My current solution is to use regex to find Name, Price, Weight, Aisle, Shelf_life with
re.findall('(?<=,)[^,]*Name:[^,]*(?=,)'),re.findall('(?<=,)[^,]*Price:[^,]*(?=,)'),re.findall('(?<=,)[^,]*Weight:[^,]*(?=,)')....
How do I save them to a list of lists or a dict?

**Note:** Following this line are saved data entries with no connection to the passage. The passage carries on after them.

theorem isCell_out {p : Config.Params} {j : Nat} (hj : j < p.outCap) :
    isCell p (outAddr 0 + j) = true := by
  have h1 : outBase ≤ outAddr 0 + j ∧ outAddr 0 + j < outBase + p.outCap := by
    unfold outAddr
    omega
  simp [isCell, h1]

end Sys2Proof.Machine
end

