/-- Everything a COMPRESS phase can do: an index out of range, a stream that does not fit, or the
whole stream in OUTMEM (43_lzw.md R200). -/
theorem compressPhase_cases (d : Nat) (c : Snapshot) (s : State) :
    let m := minCodeSize d
    let idx := s.mem.indices c.n.toNat
    (∃ p, rangeError m idx = some p ∧
      compressPhase d c s = (openOutput s).raiseInPhase .indexRange (BitVec.ofNat 32 p)) ∨
    (rangeError m idx = none ∧ s.params.outCap < (lzwStream m idx).length ∧
      compressPhase d c s = ((openOutput s).setCoder (lzw m idx)).raiseInPhase .outOverflow
        (BitVec.ofNat 32 s.params.outCap)) ∨
    (rangeError m idx = none ∧ (lzwStream m idx).length ≤ s.params.outCap ∧
      compressPhase d c s = (((openOutput s).setCoder (lzw m idx)).setMem
        ((s.mem.openOut s.free).writeBytes (outAddr 0) (lzwStream m idx))).setOutput true
          (BitVec.ofNat 25 (lzwStream m idx).length)) := by
  intro m idx
  unfold compressPhase
  cases h : rangeError m idx with
  | some p => exact .inl ⟨p, rfl, compressIndices_range h⟩
  | none =>
    refine .inr ?_
    rw [compressIndices_ok h]
    by_cases hl : s.params.outCap < (lzwStream m idx).length
    · exact .inl ⟨rfl, hl, commit_overflow hl⟩
    · exact .inr ⟨rfl, by omega, commit_fits (by simpa using hl)⟩

/-- Phases keep BUSY at 1: a command ends only at its completion. -/
theorem compressPhase_running_isSome (d : Nat) (c : Snapshot) (s : State) :
    (compressPhase d c s).running.isSome = s.running.isSome := by
  rcases compressPhase_cases d c s with ⟨p, -, h⟩ | ⟨-, -, h⟩ | ⟨-, -, h⟩ <;> rw [h] <;> simp

end Sys2Proof.Machine
end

Thinking out loud, I can count the iterations and save every 5th one to new list but the first Name occurrence is a corner case.
What's the neater way to do this?
Upvotes: 1
Views: 87
Reputation: 22087
Would you please try the following:
import re
str = '''
Name: Thompson shipping co.
17VXCS947
Name: Orange juice no pulp, Price: 7, Weight: 2, Aisle:9, Shelf_life: 30,
67 Name: Orange juice pulp, Price: 7, Weight:2, Aisle:9, Shelf_life:30,
Photo is available,
Photo is available,
56GHIO098
Name: Cranberry Juice, Price: 3, Weight: 1, Aisle:9, Shelf_life:45,
Name: Lemonade, Price:1, Weight:1, Aisle:9, Shelf_life:10,
'''.replace('\n', ' ')
print([re.findall(r'\b\w+:\s*[^,]+', x) for x in re.findall(r'\bName:\s*.+?(?=\s*\bName|$)', str)])
Output:
[['Name: Thompson shipping co. 17VXCS947'], ['Name: Orange juice no pulp', 'Price: 7', 'Weight: 2', 'Aisle:9', 'Shelf_life: 30'], ['Name: Orange juice pulp', 'Price: 7', 'Weight:2', 'Aisle:9', 'Shelf_life:30'], ['Name: Cranberry Juice', 'Price: 3', 'Weight: 1', 'Aisle:9', 'Shelf_life:45'], ['Name: Lemonade', 'Price:1', 'Weight:1', 'Aisle:9', 'Shelf_life:10']]
findall()
function creates a list of strings which starts with
Name:
.findall()
function creates a list of name: value
pairs
out of the list items created above.As seen, the string 17VXCS947
is appended to the first list element.
If you want to remove it, we'll need another logic to exclude it.
Upvotes: 1